REQUIREMENT:
Each line in the listing below that contains "hnone" should be returned.

INPUT MATERIAL:
/-- Settles O44: the load reads the addresses that the store wrote, and both advance the same I by x + 1. -/
theorem storeThenLoadRestoresRegisters : Obligations.StoreThenLoadRestoresRegisters := by
  intro s x hrange
  obtain ⟨t, hstore, hstored, htindex, -, -⟩ := (storeRegistersAdvancesIndex s x).1 hrange
  refine ⟨t, hstore, fun u humem huindex => ?_⟩
  have hurange : InRange u (x.val + 1) := by rwa [InRange, huindex]
  obtain ⟨w, hload, hloaded, -, hwindex, -⟩ := (loadRegistersAdvancesIndex u x).1 hurange
  refine ⟨w, hload, fun k hk => ?_, BitVec.eq_of_toNat_eq ?_⟩
  · calc
      w.getV k = u.readByte (u.indexAddr k.val) := hloaded k hk
      _ = t.readByte (s.indexAddr k.val) := by rw [humem, State.indexAddr, huindex, State.indexAddr]
      _ = s.getV k := hstored k hk
  · rw [hwindex, huindex, htindex]

end Sys2Proof.Machine
end

section
/-! O47, O48, O49 (46_random_timer_keypad.md R191 to R196). A key skip raises or writes pc, by whether key Vx exists;
the key wait writes Vx or pc, by whether a key is pressed; and a timer instruction is one write. -/

namespace Sys2Proof.Machine

/-! ## The key skips (R191, R192) -/

theorem State.key_of_toNat_eq (s : State) {b : Byte} {k : Fin 16} (h : b.toNat = k.val) :
    s.key b = some s.keys[k.val] := by
  have hb : b.toNat ≤ 0xF := by omega
  simp only [State.key_eq_some hb, h]

theorem keyFault_of_toNat_eq {b : Byte} {k : Fin 16} (h : b.toNat = k.val) : keyFault b = none :=
  if_neg (by omega)

/-- A handler whose only fault is that of the key operand `b` raises KeyIndexOutOfRange(b) when b is no key, and writes
the `fault` register only. -/
theorem exec_of_no_key {i : Instr} {s : State} {b : Byte} (hi : faultOf i s = keyFault b) (hb : 0xF < b.toNat) :
    ∃ t, exec i s = .next t ∧ t.fault = some (.keyIndexOutOfRange b) ∧ OnlyChanges [.fault] s t :=
  ⟨_, exec_raises (hi.trans (if_pos hb)), State.raise_fault s _, onlyChanges_raise s _⟩

/-- Settles O47: with Vx a key, the effect of each skip is a write to pc by the state of that key. -/
theorem keySkips : Obligations.KeySkips := by
  intro s x
  refine ⟨fun k hk => ?isKey, fun hx => ?noKey⟩
  case isKey =>
    have hfault : keyFault (s.getV x) = none := keyFault_of_toNat_eq hk
    have hkey : s.key (s.getV x) = some s.keys[k.val] := s.key_of_toNat_eq hk
    constructor
    · exact exec_setPc_of_effect (i := .opEx9E x) hfault nofun (by rw [effect, hkey, Option.getD_some])
    · exact exec_setPc_of_effect (i := .opExA1 x) hfault nofun (by rw [effect, hkey, Option.getD_some])
  case noKey => exact ⟨exec_of_no_key (i := .opEx9E x) rfl hx, exec_of_no_key (i := .opExA1 x) rfl hx⟩

/-! ## The key wait (R194) -/

theorem exec_opFx0A_of_firstPressed {s : State} (x : Reg) {k : Reg} (h : s.firstPressed = some k) :
    exec (.opFx0A x) s = .next (s.setV x (BitVec.ofNat 8 k.val)) := by
  show execFx0A x s = _
  rw [execFx0A, h]

theorem exec_opFx0A_of_none_pressed {s : State} (x : Reg) (h : s.firstPressed = none) :
    exec (.opFx0A x) s = .next (s.setPc (s.pc - 2)) := by
  show execFx0A x s = _
  rw [execFx0A, h]

/-- Settles O48: the scan of the keypad finds no key or the least pressed one, and the handler is one write for each. -/
theorem keyWaitPolls : Obligations.KeyWaitPolls := by
  intro s x
  refine ⟨fun hnone => ?polls, fun k hk hleast => ?takesKey⟩
  case polls =>
    have hscan : s.firstPressed = none := State.firstPressed_eq_none.2 hnone
    exact ⟨_, exec_opFx0A_of_none_pressed x hscan, s.setPc_pc _, onlyChanges_setPc s _⟩
  case takesKey =>
    have hscan : s.firstPressed = some k := State.firstPressed_eq_some.2 ⟨hk, hleast⟩
    refine ⟨_, exec_opFx0A_of_firstPressed x hscan, ?_, regsKept_setV s x _, onlyChanges_setV s x _⟩
    rw [State.getV_setV_self, toNat_ofNat_eq_of_lt (by omega)]

/-! ## The timer moves (R193, R195, R196) -/

theorem onlyChanges_dt (s : State) (b : Byte) : OnlyChanges [.dt] s { s with dt := b } := by
  intro p hp
  cases p
  case dt => exact absurd (List.mem_singleton.2 rfl) hp
  case mem => exact fun _ => rfl
  case v => exact fun _ => rfl
  all_goals rfl

theorem onlyChanges_st (s : State) (b : Byte) : OnlyChanges [.st] s { s with st := b } := by
  intro p hp
  cases p
  case st => exact absurd (List.mem_singleton.2 rfl) hp
  case mem => exact fun _ => rfl
  case v => exact fun _ => rfl
  all_goals rfl

/-- Settles O49: each of the three handlers is one write, to Vx, DT or ST. -/
theorem timerMoves : Obligations.TimerMoves := by
  intro s x
  have hread : exec (.opFx07 x) s = .next (s.setV x s.dt) := rfl
  have hdelay : exec (.opFx15 x) s = .next { s with dt := s.getV x } := rfl
  have hsound : exec (.opFx18 x) s = .next { s with st := s.getV x } := rfl
  exact ⟨⟨_, hread, s.getV_setV_self x _, regsKept_setV s x _, onlyChanges_setV s x _⟩,
    ⟨_, hdelay, rfl, onlyChanges_dt s _⟩, ⟨_, hsound, rfl, onlyChanges_st s _⟩⟩

end Sys2Proof.Machine
end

EXERCISE RESULT:
  refine ⟨fun hnone => ?polls, fun k hk hleast => ?takesKey⟩
    have hscan : s.firstPressed = none := State.firstPressed_eq_none.2 hnone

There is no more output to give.